Bachmann Seen as Most Dangerous to Economy, Poll Finds

A Washington Post/Bloomberg poll released on the eve of the GOP candidate debate on economic policy reveals a possible reason why Congresswoman Michele Bachmann’s presidential campaign continues to lose steam: voters believe she would do the most harm to the economy if elected president.

The poll, which sampled 1,000 adult voters, found that 15 percent felt Bachmann would do the most damage to the economy than any other GOP candidate. Texas Governor Rick Perry followed as the second most dangerous to the economy with 12 percent.

Possibly anticipating the lack of support on economic policy reflected in the poll, Bachmann released an 11-point economic plan today. The plan, titled “American Jobs, Right Now,” focuses on cutting taxes, reducing the size of the federal government as well as repealing federal regulations including healthcare reform.

Bachmann’s 11-point plan would also repeal “radical environmental laws” and promote energy independence. It calls for cutting $800 billion of new tax revenue.

The congresswoman also expressed frustration in her plan that American “job creators” spend trillions of dollars to satisfy government regulations. She demands “this red-tape rampage must stop.”
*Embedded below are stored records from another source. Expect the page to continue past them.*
-- ==== Sys2Proof/Machine/Arbiter.lean ====
section
/-! DEFINITION. The Grant Arbiter (chapter 3): each of its events as one function of its lists, answering the notices it
gives in the order it gives them. -/

namespace Sys2Proof.Machine

/-! ## Permitted classes, ceiling, load (sections 3.1 and 3.2) -/

/-- R40, first table. -/
def allowedByShed (level cls : Nat) : Bool :=
  match level with
  | 0 => decide (cls ≤ 3)
  | 1 => decide (cls ≤ 3)
  | 2 => decide (cls ≤ 2)
  | 3 => decide (cls ≤ 1)
  | _ => decide (cls = 0)

/-- R40, second table. -/
def allowedByStage (stage cls : Nat) : Bool :=
  match stage with
  | 0 => decide (cls ≤ 3)
  | 1 => decide (cls ≤ 3)
  | 2 => decide (cls = 0)
  | _ => false

/-- R40: the permitted set is the classes found in both tables for the two values held. -/
def Arbiter.permits (a : Arbiter) (cls : Nat) : Bool := allowedByShed a.shedLevel cls && allowedByStage a.stage cls

/-- R41: the effective ceiling is the adopted ceiling for the shed level last taken. -/
def Arbiter.ceiling (a : Arbiter) : Nat := a.ceilings.toList.getD a.shedLevel 0

/-- What a grant counts against the ceiling (R41): class 0 counts nothing. -/
def GrantRecord.counted (r : GrantRecord) : Nat := if r.cls = 0 then 0 else r.ma

/-- R41: the load of a Grant List. -/
def loadOf : List GrantRecord → Nat
  | [] => 0
  | r :: rest => r.counted + loadOf rest

def Arbiter.load (a : Arbiter) : Nat := loadOf a.grants

/-- R41: headroom is the effective ceiling less the load; it is never below 0 between operations. -/
def Arbiter.headroom (a : Arbiter) : Nat := a.ceiling - a.load

/-! ## Proportional loads (section 3.5) -/

/-- R45: the amount for a duty is ceil(R × d / 1000). -/
def amountFor (rated duty : Nat) : Nat := (rated * duty + 999) / 1000

/-- R45: the requested mA is the amount for the wanted duty. -/
def Proportion.requested (p : Proportion) : Nat := amountFor p.rated p.wanted

/-- R45: the floor mA is the smaller of the amount for the floor duty and the requested mA. -/
def Proportion.floorMa (p : Proportion) : Nat := min (amountFor p.rated p.floor) p.requested

/-- R45: the fitting duty for an available amount h is min(W, floor(h × 1000 / R)); a rated 0 always fits. -/
def Proportion.fitting (p : Proportion) (h : Nat) : Nat :=
  if p.rated = 0 then p.wanted else min p.wanted (h * 1000 / p.rated)

/-- A request's fit within an available amount. -/
inductive Fit
  | full
  | part (duty : Nat)
  | no
  deriving DecidableEq, Repr

/-- Full where the requested mA is within h; in part, for a proportional load, where the floor mA is (R46, R48, R51). -/
def fitOf (requested floor : Nat) (prop : Option Proportion) (h : Nat) : Fit :=
  if requested ≤ h then .full
  else match prop with
    | none => .no
    | some p => if floor ≤ h then .part (p.fitting h) else .no

/-- The duty that a grant in full covers: the wanted duty of a proportional load. -/
def fullDuty (prop : Option Proportion) : Option Nat := prop.map (·.wanted)

/-- The mA of a part grant: the amount for the fitting duty (R45). -/
def partMa (prop : Option Proportion) (duty : Nat) : Nat := (prop.map fun p => amountFor p.rated duty).getD 0

/-! ## The two lists (section 3.4) -/

def Arbiter.grantOf (a : Arbiter) (o : OutId) : Option GrantRecord := a.grants.find? fun r => r.out == o

def Arbiter.waitOf (a : Arbiter) (o : OutId) : Option WaitEntry := a.waits.find? fun e => e.out == o

/-- The output stands as the companion of an entry. -/
def WaitEntry.hasCompanion (e : WaitEntry) (o : OutId) : Bool :=
  match e.companion with
  | some c => c.out == o
  | none => false

/-- The entry without its companion where that is the output. -/
def WaitEntry.strip (o : OutId) (e : WaitEntry) : WaitEntry :=
  if e.hasCompanion o then { e with companion := none } else e

/-- The output holds a grant, an entry, or a companion's standing. -/
def Arbiter.knows (a : Arbiter) (o : OutId) : Bool :=
  a.grants.any (fun r => r.out == o) || a.waits.any (fun e => e.out == o || e.hasCompanion o)

/-- R44: the order of the Wait List, by class and then by arrival (R42). -/
def WaitEntry.before (e f : WaitEntry) : Bool := decide (e.cls < f.cls) || (e.cls == f.cls && decide (e.arrival < f.arrival))
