-- ==== Sys2Proof/Machine/Outputs.lean ====
section
/-! DEFINITION. The Output Stages and Fault Supervisor (chapter 4): the driven state of each output, what it takes of the
arbiter's notices, the routing of owners' requests (R66), cuts, retries and reports, and the thermal stage (R78). -/

namespace Sys2Proof.Machine

/-! ## Drive (R62, R65) -/

/-- The duty an output is driven at now: 0 while it is not driven; HFAN's is the duty of its present PWM period (R62). -/
def Works.onDuty (w : Works) (o : OutId) : Nat :=
  if (w.out o).isOn then
    match (w.out o).demand with
    | some (.duty d) => if o = HFAN then w.stages.fanDuty else d
    | some _ => 1000
    | none => 0
  else 0

/-- R65, OFF to ON: a grant, an ON demand and a thermal stage below 3 together switch the output on. -/
def Works.fixOn (w : Works) (o : OutId) : Works :=
  match (w.out o).driven with
  | .off =>
    if (w.out o).grant.isSome && (w.out o).demand.isSome && decide (w.stages.stage < 3) then
      w.modOut o fun x => { x with driven := .on }
    else w
  | _ => w

/-- What a record becomes when its output stops being driven: ACTIVE returns to CLEAR (R70) and the clean timer returns
to 0 (R74). -/
def FaultRecord.undriven (r : FaultRecord) : FaultRecord :=
  { r with
    state := match r.state with | .active => .clear | x => x
    clean := 0 }

/-- An ON output leaves ON: its timers stop, its measured current is 0 (R67 to R70, R74). -/
def Works.stopDriving (w : Works) (o : OutId) (driven : Driven) : Works :=
  let w := (w.modOut o fun x => { x with driven := driven, current := 0, overTimer := none, openTimer := none }).modFaults
    o .undriven
  if o = HFAN then { w with stages := { w.stages with fanDuty := 0 } } else w

/-- R65, ON to OFF. -/
def Works.switchOff (w : Works) (o : OutId) : Works := if (w.out o).isOn then w.stopDriving o .off else w

/-- An owner's demand (R62, R65). A duty that becomes 0 stops the open timer and the measured current (R67, R69). -/
def Works.setDemand (w : Works) (o : OutId) (d : Option Drive) : Works :=
  let w := w.modOut o fun x => { x with
    demand := d
    current := match d with | some (.duty 0) => if o = HFAN then x.current else 0 | _ => x.current
    openTimer := match d with | some (.duty 0) => none | _ => x.openTimer }
  match d with
  | none => w.switchOff o
  | some _ => w.fixOn o

/-! ## The arbiter's notices at OSFS (R56, R65, R73, R80) -/

/-- OSFS takes a notice for an output; the owner's copy of it joins the notices on their way, and RESTORED after it
where the output leaves CUT-WAIT with the grant (R73). -/
def Works.takeNotice (w : Works) (o : OutId) (n : GrantNotice) : Works :=
  let granted (ma : Nat) (duty : Option Nat) : Works :=
    let wasCut := (w.out o).isCut
    let w1 := w.modOut o fun x => { x with
      grant := some ⟨ma, duty⟩
      driven := if wasCut then .off else x.driven
      heldRequest := if wasCut then none else x.heldRequest }
    let w2 := (w1.fixOn o).tell (.grant o n)
    if wasCut then w2.tell (.stage o .restored) else w2
  let changed (ma : Nat) (duty : Option Nat) : Works :=
    (w.modOut o fun x => { x with grant := some ⟨ma, duty⟩ }).tell (.grant o n)
  let taken : Works := (w.switchOff o).modOut o fun x => { x with grant := none }
  match n with
  | .granted ma duty => granted ma duty
  | .partGranted ma duty => granted ma duty
  | .raised ma duty _ => changed ma duty
  | .reduced ma duty => changed ma duty
  | .revoked => taken.tell (.grant o n)
  | .withdrawn => taken.tell (.grant o n)
  | .waiting => w.tell (.grant o n)
  | .removed => taken

/-- The notices of one operation of the arbiter, in the order it gives them (R56). -/
def Works.takeNotices (w : Works) : Notices → Works
  | [] => w
  | (o, n) :: rest => (w.takeNotice o n).takeNotices rest

/-- The arbiter after an operation, and its notices. -/
def Works.afterArbiter (w : Works) (r : Arbiter × Notices) : Works := { w with arbiter := r.1 }.takeNotices r.2

/-- A request reaches the arbiter (section 3.6). -/
def Works.garbRequest (w : Works) (r : GrantRequest) : Works × Answer :=
  let x := w.arbiter.request r w.vehicle.uptime
  (w.afterArbiter (x.1, x.2.1), x.2.2)

def Works.garbRelease (w : Works) (o : OutId) : Works := w.afterArbiter (w.arbiter.release o w.vehicle.uptime)

def Works.garbWithdraw (w : Works) (o : OutId) : Works := w.afterArbiter (w.arbiter.withdraw o w.vehicle.uptime)

/-- R57: a cut that revokes or reduces posts GRANT once. -/
def Works.postCut (w : Works) (c : Cut) : Works :=
  if c.revoked.isEmpty && c.reduced.isEmpty then w
  else w.postGrant ⟨FlagSet.ofOuts c.revoked, FlagSet.ofOuts c.reduced, w.arbiter.shedLevel, w.arbiter.stage,
    w.arbiter.ceiling⟩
"It's evident that the current trajectory of our country is simply not sustainable and President Obama lacks the understanding of how to return to a position of economic prominence in the world," Bachmann said in a press release introducing the plan. "My blueprint will create an environment which will create real jobs here at home, and return America to a position of economic prominence in the world."

According to her estimates, 1.4 million jobs would be added to the economy.

This blueprint, despite criticisms from some that it is not substantial enough, will give Bachmann concise talking points in tonight’s GOP presidential debate. The debate will primarily focus on the economy, which compared to other candidates is not Bachmann’s strong point.

The poll was good news for Gov. Mitt Romney and Herman Cain. Of the adult voters polled, 17 percent said Romney would make the economy better. Ten percent of the adult voters said Herman Cain would help.

However, the public does not seem to hold out much hope for Republicans as a whole when it comes to the economy. The poll reveals the 45 percent believe the economy would be just as bad with a GOP president while 25 percent believes it would be worse. Forty-four percent of the adult voting population polled said a Republican president in 2012 would make no difference when it comes to the economy.

Results are based on telephone interviews. Of the 1,000 adults interviewed from Oct. 6 to Oct. 9 was a sample of 391 Republicans and Republican leaning independents, the margin of error for the full sample is plus or minus 3.5 percentage points.